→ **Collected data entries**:
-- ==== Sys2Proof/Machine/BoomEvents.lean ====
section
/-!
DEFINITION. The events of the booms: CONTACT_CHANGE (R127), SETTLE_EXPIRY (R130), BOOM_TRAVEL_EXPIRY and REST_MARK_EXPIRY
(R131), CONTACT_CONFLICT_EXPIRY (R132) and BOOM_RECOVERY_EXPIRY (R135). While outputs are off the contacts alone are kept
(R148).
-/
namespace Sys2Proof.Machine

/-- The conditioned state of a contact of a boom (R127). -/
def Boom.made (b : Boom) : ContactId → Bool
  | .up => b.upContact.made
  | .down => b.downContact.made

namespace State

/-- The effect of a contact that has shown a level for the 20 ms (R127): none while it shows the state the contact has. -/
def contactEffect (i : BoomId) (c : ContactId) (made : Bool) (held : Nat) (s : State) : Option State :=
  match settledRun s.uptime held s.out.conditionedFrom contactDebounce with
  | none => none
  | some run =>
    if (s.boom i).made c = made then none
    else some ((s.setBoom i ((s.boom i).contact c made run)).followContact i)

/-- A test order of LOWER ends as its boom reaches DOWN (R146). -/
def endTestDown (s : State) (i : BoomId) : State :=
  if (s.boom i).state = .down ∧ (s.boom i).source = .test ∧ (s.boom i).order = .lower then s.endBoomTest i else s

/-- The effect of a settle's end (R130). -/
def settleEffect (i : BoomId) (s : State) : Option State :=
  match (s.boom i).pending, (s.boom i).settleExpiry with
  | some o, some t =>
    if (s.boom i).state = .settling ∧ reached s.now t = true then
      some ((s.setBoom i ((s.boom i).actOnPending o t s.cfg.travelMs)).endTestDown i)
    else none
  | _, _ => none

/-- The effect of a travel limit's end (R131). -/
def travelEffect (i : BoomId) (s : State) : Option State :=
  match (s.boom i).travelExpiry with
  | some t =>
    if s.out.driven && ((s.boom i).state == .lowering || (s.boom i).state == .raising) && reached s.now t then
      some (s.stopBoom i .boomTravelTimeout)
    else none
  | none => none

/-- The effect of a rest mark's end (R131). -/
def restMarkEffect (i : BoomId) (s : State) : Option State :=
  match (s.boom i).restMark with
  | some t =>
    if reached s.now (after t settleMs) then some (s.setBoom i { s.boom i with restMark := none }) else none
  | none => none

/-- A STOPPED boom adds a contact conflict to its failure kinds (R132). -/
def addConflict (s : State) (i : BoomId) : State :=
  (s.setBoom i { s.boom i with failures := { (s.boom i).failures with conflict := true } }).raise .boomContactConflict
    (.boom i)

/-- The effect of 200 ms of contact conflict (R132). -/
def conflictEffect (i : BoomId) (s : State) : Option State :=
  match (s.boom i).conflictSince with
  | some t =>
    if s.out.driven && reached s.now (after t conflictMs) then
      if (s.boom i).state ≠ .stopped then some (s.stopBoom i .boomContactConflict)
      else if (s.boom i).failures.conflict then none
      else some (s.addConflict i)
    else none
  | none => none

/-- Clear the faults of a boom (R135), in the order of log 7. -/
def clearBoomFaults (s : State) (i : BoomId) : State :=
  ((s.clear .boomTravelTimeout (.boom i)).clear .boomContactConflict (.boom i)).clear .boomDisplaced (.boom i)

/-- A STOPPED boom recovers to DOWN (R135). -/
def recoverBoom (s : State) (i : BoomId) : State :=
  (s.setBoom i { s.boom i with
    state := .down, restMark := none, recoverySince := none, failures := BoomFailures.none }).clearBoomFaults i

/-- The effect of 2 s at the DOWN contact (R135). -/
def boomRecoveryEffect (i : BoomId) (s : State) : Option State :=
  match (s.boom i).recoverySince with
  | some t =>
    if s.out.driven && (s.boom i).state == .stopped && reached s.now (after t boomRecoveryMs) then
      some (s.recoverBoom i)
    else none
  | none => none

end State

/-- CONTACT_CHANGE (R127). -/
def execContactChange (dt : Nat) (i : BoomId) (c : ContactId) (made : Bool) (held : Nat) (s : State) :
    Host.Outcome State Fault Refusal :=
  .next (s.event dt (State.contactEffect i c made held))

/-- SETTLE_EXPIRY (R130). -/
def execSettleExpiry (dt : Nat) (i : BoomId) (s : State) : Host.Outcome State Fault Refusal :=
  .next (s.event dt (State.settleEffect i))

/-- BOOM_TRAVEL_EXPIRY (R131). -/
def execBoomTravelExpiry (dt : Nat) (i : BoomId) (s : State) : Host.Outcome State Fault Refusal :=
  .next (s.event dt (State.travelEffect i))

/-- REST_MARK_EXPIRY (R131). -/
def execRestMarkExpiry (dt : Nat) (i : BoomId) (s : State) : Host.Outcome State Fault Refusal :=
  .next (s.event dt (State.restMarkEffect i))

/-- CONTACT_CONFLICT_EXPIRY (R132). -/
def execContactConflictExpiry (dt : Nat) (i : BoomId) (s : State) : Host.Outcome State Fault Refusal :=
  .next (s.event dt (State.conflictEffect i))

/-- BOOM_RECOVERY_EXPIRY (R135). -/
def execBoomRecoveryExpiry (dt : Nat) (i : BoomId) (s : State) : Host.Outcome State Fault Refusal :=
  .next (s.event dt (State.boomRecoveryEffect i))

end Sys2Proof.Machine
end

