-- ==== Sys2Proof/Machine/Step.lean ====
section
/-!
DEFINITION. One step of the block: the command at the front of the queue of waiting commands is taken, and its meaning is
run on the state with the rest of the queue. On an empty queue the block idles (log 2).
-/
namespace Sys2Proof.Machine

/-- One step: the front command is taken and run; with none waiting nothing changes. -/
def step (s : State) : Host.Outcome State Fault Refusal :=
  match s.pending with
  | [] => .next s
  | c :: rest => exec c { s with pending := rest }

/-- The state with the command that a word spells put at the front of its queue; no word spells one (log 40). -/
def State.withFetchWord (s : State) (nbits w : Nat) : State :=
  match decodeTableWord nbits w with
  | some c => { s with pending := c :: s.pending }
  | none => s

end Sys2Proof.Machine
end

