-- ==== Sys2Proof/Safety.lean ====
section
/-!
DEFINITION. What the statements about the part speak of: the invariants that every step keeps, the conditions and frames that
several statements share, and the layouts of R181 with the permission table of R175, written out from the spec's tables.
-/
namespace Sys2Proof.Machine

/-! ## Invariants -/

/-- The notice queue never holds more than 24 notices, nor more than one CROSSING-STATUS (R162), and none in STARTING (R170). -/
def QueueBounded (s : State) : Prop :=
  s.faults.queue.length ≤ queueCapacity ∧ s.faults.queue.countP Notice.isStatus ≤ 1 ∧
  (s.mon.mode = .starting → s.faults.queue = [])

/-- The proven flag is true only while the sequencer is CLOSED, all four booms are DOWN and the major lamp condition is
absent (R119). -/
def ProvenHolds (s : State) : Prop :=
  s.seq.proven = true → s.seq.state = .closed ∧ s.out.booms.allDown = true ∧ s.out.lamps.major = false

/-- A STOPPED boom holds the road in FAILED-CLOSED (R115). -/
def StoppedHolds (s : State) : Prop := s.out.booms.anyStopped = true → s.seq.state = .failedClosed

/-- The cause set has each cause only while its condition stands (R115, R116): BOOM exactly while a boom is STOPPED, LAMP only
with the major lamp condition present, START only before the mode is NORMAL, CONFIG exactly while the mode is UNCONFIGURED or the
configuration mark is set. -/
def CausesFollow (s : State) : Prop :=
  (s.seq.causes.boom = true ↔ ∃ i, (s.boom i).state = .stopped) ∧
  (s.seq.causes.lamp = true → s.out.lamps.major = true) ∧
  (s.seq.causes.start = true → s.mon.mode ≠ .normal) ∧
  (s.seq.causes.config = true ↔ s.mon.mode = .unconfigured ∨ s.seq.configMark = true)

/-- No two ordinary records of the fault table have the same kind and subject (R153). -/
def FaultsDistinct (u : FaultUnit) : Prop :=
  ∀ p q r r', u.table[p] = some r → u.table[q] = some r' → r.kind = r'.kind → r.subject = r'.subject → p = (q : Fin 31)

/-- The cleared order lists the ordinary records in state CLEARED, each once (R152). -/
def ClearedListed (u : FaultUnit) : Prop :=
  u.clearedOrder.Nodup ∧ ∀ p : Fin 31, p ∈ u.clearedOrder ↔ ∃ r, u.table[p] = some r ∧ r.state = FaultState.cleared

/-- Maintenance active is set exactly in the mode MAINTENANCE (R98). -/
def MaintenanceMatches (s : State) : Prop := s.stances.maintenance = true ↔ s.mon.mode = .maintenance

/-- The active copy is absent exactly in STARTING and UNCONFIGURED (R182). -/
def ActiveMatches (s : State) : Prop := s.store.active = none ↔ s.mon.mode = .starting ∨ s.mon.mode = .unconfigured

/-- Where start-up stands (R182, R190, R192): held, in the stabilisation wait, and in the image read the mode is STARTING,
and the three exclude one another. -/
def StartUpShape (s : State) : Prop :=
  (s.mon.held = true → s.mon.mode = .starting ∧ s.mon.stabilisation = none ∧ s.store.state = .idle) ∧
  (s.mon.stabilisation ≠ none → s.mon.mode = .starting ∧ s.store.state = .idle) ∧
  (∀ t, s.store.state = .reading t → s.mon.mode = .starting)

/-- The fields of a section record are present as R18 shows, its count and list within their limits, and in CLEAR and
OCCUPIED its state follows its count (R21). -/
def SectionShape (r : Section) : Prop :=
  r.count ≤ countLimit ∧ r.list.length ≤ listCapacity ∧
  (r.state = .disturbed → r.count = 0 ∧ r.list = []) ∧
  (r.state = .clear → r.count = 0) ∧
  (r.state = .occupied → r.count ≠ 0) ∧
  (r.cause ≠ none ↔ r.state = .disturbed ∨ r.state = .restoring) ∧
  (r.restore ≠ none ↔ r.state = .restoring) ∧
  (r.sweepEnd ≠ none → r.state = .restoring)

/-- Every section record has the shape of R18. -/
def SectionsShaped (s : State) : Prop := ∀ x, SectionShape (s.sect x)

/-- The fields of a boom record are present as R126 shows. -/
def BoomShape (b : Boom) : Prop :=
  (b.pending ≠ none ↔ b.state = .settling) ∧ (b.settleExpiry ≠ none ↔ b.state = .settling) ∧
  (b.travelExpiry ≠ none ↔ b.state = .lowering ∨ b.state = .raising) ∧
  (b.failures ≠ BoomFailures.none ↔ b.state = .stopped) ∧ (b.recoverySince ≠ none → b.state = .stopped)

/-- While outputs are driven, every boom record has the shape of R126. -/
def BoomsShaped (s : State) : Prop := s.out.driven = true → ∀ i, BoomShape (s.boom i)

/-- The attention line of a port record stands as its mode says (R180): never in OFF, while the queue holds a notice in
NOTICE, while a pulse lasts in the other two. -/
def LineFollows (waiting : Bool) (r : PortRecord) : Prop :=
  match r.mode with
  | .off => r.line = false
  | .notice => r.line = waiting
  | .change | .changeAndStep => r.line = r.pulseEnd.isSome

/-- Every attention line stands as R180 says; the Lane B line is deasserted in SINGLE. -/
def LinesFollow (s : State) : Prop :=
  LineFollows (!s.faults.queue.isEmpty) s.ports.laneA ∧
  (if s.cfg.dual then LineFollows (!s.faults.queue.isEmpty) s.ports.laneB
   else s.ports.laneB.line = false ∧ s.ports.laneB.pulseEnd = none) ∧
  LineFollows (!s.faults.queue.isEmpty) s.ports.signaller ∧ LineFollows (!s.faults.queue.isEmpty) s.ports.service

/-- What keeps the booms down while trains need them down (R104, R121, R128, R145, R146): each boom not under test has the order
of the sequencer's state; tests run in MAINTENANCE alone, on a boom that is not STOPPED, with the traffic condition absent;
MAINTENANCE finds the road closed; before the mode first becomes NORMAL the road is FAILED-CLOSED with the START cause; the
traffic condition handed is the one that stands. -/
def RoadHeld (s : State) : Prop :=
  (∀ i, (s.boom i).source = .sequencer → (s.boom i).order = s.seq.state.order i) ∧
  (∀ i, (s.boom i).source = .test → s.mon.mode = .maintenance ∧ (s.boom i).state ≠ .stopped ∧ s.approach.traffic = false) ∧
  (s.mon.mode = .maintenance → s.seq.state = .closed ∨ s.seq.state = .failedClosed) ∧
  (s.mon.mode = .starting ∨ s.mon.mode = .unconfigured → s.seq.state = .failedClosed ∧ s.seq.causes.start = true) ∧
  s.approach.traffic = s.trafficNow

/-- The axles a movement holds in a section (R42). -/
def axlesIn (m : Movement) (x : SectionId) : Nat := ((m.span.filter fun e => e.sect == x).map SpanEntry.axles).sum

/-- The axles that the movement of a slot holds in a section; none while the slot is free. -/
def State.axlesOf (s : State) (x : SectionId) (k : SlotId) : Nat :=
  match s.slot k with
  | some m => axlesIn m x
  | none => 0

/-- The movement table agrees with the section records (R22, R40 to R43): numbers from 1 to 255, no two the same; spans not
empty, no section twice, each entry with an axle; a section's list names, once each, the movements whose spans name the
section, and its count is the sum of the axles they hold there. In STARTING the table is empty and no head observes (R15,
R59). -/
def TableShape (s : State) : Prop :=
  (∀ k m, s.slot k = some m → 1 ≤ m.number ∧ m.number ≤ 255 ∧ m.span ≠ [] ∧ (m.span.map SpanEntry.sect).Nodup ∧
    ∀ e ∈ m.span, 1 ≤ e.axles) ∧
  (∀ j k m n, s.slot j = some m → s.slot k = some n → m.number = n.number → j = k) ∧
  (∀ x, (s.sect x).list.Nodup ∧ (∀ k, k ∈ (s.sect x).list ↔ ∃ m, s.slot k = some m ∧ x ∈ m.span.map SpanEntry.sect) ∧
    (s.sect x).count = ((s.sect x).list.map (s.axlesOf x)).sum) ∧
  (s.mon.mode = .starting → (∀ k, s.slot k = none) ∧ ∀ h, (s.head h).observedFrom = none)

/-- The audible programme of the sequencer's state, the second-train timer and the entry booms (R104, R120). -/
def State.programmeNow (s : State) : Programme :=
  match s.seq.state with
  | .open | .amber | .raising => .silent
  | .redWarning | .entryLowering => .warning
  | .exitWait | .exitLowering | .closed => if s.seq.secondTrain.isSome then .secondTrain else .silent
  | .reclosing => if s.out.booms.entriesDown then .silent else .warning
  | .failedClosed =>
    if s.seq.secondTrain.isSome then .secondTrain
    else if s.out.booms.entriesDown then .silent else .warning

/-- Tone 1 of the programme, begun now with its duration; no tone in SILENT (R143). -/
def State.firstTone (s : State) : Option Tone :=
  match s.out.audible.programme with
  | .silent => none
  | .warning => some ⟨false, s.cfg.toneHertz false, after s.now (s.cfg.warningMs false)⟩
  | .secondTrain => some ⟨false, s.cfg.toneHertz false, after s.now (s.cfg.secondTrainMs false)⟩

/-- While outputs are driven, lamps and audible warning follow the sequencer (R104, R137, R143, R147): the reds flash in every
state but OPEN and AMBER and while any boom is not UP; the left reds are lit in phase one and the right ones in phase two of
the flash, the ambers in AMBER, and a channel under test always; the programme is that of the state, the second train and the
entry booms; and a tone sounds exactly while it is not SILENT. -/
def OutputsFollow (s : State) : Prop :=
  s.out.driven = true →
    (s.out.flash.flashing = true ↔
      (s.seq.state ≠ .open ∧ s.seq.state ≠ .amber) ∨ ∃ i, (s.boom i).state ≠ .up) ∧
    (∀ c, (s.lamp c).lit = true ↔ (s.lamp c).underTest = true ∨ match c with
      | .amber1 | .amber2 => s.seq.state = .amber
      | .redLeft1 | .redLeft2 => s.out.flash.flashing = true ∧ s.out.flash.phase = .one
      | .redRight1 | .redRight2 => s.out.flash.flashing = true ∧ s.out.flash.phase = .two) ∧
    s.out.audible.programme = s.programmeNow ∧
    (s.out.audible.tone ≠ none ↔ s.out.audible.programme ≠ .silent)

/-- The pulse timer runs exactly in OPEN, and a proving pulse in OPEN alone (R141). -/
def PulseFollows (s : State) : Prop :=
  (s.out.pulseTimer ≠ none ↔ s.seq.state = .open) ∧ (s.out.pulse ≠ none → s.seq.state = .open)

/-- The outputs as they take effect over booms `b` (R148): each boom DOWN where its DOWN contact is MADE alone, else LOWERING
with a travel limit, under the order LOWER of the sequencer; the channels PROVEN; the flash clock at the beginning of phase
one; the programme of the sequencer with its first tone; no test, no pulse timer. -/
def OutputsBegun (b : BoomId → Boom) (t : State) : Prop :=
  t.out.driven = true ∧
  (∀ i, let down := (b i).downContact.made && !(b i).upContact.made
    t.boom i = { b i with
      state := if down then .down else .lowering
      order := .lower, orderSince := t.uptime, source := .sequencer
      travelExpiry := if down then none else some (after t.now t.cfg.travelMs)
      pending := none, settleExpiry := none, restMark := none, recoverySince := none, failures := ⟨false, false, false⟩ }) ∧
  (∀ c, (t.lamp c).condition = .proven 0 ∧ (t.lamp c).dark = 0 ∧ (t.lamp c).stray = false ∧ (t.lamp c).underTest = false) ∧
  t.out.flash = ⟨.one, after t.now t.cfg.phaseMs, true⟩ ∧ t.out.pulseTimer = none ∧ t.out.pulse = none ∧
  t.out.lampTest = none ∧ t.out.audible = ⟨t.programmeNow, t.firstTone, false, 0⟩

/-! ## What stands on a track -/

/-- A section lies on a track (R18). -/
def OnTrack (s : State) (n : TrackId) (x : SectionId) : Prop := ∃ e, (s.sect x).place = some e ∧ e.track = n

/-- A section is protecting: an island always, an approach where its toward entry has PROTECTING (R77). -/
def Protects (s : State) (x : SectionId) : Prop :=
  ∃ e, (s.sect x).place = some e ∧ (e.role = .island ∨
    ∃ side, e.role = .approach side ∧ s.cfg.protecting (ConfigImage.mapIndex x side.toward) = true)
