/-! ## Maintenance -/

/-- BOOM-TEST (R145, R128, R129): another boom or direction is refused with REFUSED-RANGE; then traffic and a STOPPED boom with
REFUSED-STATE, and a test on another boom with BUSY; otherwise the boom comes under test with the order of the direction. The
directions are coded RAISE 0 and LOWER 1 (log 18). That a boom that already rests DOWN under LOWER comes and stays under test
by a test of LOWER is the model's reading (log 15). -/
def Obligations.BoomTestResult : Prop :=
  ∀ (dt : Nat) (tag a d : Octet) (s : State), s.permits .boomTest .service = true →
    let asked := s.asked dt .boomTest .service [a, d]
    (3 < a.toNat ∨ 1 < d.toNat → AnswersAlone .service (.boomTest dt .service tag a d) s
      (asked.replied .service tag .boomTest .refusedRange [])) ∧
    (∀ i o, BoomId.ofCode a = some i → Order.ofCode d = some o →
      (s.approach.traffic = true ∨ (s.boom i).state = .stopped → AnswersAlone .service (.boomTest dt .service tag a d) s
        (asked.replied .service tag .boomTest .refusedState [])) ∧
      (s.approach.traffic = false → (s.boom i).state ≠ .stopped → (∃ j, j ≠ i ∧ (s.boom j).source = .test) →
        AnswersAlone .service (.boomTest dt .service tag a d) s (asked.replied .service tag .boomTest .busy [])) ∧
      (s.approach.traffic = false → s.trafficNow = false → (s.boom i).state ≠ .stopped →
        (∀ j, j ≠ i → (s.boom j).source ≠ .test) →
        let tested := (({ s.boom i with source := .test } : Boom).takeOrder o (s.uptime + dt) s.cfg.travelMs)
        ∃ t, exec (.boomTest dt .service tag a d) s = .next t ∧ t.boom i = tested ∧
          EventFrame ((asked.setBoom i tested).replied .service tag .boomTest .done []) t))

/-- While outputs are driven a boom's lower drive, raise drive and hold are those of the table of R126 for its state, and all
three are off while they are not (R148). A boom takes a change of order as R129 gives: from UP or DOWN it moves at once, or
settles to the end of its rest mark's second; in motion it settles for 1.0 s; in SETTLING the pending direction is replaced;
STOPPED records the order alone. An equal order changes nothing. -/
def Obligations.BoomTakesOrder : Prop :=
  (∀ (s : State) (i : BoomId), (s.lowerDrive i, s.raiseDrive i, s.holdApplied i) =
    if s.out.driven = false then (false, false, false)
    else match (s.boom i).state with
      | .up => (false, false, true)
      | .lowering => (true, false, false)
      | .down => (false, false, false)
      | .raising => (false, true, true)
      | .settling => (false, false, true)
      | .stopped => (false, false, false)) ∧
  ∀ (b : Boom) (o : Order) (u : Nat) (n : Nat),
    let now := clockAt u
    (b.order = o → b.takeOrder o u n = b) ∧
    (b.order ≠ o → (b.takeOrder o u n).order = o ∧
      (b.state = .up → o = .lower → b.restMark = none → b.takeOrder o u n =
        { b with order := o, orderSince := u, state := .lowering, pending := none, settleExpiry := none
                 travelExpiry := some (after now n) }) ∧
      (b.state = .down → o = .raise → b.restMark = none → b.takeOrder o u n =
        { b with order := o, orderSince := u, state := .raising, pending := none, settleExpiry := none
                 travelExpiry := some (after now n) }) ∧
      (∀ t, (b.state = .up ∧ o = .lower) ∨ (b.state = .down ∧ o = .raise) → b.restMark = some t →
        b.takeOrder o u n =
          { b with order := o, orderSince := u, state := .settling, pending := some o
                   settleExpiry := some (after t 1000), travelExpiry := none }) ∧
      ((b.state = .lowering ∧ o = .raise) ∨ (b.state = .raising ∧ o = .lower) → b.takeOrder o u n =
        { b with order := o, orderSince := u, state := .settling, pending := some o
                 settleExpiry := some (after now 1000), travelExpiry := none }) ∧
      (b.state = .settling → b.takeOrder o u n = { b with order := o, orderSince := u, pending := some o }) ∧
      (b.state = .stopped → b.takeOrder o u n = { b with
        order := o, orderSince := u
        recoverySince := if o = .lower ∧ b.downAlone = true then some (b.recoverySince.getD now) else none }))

→ **EXERCISE**: Search the entries for "raising" and show every line that has it.

→ **SOLVED PROBLEM**:
    if s.out.driven && ((s.boom i).state == .lowering || (s.boom i).state == .raising) && reached s.now t then
  (b.travelExpiry ≠ none ↔ b.state = .lowering ∨ b.state = .raising) ∧
  | .open | .amber | .raising => .silent
      | .raising => (false, true, true)
        { b with order := o, orderSince := u, state := .raising, pending := none, settleExpiry := none
      ((b.state = .lowering ∧ o = .raise) ∨ (b.state = .raising ∧ o = .lower) → b.takeOrder o u n =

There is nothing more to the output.